┌─ Information shown

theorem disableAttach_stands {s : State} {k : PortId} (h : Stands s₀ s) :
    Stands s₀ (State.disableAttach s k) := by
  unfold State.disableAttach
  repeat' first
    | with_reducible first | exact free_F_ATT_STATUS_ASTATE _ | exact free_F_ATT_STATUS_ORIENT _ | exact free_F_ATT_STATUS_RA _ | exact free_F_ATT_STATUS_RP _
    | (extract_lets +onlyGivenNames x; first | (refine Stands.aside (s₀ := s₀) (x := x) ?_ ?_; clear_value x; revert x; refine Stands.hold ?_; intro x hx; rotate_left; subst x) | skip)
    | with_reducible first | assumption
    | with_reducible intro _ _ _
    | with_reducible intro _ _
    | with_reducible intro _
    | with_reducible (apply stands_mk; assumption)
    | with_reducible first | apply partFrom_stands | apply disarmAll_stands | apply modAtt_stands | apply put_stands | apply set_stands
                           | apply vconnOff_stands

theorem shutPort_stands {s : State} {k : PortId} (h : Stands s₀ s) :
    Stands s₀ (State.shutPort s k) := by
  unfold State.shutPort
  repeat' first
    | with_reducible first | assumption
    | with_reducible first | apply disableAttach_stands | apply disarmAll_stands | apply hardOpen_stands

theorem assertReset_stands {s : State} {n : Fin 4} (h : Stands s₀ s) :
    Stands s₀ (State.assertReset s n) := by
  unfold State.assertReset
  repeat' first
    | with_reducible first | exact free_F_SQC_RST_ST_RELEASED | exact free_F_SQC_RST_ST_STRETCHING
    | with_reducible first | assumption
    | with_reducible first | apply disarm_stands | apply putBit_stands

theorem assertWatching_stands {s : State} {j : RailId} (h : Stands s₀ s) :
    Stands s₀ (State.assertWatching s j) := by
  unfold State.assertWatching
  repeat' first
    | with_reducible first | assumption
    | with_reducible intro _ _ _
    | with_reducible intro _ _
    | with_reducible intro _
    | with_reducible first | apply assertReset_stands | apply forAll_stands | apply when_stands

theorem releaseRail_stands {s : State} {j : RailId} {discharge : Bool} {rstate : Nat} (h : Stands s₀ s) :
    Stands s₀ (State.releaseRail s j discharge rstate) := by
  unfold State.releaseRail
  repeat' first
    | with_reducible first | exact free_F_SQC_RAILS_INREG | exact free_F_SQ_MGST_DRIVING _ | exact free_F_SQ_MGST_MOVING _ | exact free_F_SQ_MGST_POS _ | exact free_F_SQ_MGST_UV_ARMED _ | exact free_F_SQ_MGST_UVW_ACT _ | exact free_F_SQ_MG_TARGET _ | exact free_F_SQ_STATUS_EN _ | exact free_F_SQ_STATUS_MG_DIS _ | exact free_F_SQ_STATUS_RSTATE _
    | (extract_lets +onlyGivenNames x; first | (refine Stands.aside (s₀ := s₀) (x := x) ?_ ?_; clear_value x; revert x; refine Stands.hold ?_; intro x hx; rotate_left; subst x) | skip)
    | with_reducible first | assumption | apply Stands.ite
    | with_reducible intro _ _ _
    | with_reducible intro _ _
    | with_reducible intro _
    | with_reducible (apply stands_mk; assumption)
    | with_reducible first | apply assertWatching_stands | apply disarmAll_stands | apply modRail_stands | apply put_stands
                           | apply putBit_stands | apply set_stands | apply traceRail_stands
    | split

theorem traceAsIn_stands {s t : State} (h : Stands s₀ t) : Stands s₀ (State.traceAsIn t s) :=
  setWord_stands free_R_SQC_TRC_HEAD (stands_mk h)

└─
┌─ Information shown

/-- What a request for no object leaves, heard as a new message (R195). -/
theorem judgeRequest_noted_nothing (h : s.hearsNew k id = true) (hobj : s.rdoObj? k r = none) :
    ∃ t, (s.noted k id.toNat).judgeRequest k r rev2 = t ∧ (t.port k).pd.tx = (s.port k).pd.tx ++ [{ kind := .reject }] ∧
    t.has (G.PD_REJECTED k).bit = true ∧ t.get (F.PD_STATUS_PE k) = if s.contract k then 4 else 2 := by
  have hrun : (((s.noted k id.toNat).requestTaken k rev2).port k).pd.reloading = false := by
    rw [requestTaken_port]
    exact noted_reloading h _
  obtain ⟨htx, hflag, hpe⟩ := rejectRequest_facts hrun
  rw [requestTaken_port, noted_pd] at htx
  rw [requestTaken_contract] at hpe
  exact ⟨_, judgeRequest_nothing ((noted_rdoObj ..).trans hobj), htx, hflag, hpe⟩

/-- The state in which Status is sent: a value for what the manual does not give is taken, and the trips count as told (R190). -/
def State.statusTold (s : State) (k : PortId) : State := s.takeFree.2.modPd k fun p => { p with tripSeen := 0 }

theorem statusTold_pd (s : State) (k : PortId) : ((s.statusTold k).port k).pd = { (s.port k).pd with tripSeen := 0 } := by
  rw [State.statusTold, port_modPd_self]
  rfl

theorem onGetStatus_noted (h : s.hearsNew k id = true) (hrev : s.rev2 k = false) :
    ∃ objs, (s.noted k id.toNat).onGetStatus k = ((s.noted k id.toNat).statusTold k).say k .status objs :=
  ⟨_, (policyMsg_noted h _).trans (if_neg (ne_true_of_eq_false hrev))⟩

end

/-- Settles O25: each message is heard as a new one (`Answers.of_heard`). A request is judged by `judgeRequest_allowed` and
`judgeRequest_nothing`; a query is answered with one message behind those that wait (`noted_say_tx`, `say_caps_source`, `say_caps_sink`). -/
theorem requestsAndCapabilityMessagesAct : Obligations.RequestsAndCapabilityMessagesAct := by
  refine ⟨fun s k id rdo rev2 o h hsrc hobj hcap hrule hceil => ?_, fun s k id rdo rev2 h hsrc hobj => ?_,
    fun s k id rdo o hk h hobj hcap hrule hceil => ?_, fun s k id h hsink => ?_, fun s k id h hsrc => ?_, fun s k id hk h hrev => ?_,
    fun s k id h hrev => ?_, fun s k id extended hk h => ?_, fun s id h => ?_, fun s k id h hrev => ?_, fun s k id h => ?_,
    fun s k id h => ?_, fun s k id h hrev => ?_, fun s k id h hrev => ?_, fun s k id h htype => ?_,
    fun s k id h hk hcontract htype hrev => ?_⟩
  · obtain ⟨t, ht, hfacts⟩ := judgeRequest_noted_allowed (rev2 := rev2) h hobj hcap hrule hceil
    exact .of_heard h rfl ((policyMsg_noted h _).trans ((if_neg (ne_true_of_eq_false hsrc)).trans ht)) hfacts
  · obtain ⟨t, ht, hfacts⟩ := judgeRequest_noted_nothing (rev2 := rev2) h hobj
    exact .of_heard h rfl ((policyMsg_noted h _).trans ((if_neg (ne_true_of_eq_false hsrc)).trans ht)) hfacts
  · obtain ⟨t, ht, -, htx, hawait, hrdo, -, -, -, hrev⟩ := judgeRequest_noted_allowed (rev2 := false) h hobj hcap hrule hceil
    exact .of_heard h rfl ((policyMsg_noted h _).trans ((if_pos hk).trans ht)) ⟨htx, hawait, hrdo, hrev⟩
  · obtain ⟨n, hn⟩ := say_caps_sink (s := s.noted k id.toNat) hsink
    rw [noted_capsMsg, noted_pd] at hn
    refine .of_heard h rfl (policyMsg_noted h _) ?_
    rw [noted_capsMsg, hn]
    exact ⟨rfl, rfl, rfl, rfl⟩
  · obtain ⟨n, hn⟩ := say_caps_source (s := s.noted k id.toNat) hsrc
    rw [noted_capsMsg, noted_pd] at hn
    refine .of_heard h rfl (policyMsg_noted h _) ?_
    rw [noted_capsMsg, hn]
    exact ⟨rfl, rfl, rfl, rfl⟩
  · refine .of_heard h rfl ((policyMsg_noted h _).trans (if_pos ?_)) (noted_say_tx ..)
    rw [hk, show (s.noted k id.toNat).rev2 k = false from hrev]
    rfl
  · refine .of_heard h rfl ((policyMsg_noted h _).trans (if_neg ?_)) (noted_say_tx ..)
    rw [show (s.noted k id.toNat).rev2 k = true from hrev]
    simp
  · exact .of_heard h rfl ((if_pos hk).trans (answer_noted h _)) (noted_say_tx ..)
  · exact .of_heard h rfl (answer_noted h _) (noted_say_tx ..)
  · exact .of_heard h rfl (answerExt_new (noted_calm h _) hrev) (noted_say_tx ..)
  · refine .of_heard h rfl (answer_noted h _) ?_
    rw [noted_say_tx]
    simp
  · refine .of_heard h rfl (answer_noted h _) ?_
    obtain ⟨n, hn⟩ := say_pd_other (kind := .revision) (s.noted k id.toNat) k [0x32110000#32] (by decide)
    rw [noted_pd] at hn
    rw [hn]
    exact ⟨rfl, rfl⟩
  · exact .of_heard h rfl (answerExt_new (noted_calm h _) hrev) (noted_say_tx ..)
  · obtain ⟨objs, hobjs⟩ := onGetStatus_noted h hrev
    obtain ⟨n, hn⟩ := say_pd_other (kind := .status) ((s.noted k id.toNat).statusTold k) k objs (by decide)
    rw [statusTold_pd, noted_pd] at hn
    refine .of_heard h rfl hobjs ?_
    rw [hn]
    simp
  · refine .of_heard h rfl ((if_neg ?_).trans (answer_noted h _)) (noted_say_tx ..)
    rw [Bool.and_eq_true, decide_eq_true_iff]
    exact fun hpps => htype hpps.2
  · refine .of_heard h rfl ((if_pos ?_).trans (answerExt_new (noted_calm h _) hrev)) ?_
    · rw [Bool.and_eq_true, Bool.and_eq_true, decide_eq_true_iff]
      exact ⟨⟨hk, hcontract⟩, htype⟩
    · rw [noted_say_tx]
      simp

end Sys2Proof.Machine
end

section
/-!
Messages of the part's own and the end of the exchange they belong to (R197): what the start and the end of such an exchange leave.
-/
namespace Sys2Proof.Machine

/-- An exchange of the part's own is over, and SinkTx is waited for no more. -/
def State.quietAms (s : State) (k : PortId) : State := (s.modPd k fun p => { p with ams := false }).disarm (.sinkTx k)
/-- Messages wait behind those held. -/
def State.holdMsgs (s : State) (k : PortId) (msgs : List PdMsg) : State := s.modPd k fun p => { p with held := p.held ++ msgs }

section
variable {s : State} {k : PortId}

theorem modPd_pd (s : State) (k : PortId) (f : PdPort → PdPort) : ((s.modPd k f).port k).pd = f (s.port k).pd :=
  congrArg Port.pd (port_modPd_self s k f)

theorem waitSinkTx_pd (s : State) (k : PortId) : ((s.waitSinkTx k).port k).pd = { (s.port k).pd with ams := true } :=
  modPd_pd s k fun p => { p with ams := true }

└─
┌─ Information shown

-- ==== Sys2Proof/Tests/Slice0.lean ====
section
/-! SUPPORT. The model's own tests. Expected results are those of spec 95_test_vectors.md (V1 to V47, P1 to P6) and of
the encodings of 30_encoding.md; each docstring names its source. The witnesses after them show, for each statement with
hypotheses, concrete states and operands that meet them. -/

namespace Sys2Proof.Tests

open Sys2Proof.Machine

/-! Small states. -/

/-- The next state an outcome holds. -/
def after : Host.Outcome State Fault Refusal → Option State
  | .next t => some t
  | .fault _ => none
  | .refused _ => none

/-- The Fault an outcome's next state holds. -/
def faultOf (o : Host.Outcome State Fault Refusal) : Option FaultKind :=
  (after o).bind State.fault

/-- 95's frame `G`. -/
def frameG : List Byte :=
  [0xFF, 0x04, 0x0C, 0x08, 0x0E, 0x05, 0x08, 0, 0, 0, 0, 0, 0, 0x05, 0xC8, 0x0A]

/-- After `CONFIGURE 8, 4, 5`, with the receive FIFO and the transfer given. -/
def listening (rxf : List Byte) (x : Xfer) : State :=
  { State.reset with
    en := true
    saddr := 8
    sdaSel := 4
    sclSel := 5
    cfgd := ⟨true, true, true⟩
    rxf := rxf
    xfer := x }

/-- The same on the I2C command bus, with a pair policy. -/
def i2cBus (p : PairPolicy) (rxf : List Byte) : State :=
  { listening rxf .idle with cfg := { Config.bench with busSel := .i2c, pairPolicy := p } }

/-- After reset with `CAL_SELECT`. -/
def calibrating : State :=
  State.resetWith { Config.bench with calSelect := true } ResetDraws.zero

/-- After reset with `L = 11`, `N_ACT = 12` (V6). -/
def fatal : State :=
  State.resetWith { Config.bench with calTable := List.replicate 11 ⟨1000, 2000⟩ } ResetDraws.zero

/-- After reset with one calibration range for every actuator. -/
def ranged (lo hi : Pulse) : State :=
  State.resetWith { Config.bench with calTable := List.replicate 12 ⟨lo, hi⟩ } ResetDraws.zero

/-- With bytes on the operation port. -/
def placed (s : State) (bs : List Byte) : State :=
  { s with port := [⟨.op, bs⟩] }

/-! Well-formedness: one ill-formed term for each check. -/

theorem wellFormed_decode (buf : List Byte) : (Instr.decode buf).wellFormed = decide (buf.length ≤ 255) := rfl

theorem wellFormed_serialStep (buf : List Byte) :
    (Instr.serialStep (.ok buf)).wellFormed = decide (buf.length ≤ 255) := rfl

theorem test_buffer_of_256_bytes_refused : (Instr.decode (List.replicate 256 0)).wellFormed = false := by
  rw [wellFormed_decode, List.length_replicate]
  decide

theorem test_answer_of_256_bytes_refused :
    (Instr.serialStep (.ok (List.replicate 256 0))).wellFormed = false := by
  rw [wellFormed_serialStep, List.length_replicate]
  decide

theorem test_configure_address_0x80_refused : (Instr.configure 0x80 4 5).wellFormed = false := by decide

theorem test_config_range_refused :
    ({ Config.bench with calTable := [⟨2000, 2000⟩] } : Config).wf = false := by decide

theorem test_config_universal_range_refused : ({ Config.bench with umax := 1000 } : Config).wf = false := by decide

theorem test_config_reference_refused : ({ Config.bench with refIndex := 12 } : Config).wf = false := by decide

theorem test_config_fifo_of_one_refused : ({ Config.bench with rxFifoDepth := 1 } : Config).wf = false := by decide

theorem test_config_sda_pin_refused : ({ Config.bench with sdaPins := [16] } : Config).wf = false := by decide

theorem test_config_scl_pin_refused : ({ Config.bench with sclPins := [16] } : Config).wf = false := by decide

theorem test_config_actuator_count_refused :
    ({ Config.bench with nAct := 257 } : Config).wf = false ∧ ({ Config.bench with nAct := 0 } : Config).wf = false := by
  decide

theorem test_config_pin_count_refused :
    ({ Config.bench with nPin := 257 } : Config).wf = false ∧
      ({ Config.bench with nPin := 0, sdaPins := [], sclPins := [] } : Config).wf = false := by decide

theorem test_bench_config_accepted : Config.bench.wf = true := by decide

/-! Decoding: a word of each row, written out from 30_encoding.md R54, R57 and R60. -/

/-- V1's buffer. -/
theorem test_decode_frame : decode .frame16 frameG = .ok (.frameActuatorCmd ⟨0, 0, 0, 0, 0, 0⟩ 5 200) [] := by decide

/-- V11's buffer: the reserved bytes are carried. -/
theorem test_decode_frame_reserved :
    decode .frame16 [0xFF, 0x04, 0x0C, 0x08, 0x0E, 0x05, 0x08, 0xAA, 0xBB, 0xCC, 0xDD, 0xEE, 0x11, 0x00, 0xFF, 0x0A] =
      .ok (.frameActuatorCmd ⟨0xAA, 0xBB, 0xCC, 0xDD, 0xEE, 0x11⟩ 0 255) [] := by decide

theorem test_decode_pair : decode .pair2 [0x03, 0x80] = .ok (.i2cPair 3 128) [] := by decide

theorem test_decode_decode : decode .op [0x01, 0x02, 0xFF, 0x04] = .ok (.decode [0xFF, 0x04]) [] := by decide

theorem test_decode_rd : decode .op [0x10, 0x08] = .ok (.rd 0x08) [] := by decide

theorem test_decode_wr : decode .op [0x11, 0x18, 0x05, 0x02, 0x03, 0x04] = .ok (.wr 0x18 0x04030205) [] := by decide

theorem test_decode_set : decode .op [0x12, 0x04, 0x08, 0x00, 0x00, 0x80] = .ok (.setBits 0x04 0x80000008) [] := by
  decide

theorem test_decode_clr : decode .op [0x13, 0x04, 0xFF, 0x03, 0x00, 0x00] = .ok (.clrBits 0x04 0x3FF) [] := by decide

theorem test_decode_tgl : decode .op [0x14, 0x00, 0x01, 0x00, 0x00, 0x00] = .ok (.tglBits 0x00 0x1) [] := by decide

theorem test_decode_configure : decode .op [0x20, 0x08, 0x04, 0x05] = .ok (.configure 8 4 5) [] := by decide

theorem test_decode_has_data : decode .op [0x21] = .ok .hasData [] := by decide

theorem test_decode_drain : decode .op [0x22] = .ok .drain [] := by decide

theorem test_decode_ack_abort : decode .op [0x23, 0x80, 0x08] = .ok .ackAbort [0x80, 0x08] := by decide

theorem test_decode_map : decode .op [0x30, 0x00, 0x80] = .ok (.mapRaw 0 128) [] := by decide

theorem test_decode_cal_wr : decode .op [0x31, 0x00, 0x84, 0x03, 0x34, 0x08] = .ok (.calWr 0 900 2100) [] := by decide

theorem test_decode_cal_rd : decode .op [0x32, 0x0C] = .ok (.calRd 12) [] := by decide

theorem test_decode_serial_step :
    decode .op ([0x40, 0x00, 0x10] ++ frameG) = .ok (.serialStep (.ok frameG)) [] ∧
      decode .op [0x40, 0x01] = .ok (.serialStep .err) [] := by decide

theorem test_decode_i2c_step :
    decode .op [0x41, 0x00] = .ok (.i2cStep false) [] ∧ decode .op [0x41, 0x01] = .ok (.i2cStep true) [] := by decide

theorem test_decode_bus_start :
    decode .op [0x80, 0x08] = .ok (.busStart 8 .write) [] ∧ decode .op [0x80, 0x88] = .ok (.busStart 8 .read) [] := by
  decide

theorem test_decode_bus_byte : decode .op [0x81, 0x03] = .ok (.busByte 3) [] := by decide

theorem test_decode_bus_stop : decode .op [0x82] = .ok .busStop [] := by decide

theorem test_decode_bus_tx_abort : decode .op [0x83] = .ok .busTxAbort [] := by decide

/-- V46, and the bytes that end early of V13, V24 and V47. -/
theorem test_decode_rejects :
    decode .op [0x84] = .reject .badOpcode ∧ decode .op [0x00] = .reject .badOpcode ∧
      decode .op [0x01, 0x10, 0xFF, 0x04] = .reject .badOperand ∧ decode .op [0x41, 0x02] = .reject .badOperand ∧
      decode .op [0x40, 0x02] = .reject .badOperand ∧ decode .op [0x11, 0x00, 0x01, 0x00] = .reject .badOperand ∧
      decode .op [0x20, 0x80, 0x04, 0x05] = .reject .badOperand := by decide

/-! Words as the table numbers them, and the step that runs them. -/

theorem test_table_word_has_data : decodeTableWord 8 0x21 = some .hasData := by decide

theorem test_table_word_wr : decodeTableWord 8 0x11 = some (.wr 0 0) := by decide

└─

**About this exercise:**
Pick out and copy the lines of the entries that hold the string "held".

**Task solution:**
/-- Messages wait behind those held. -/
def State.holdMsgs (s : State) (k : PortId) (msgs : List PdMsg) : State := s.modPd k fun p => { p with held := p.held ++ msgs }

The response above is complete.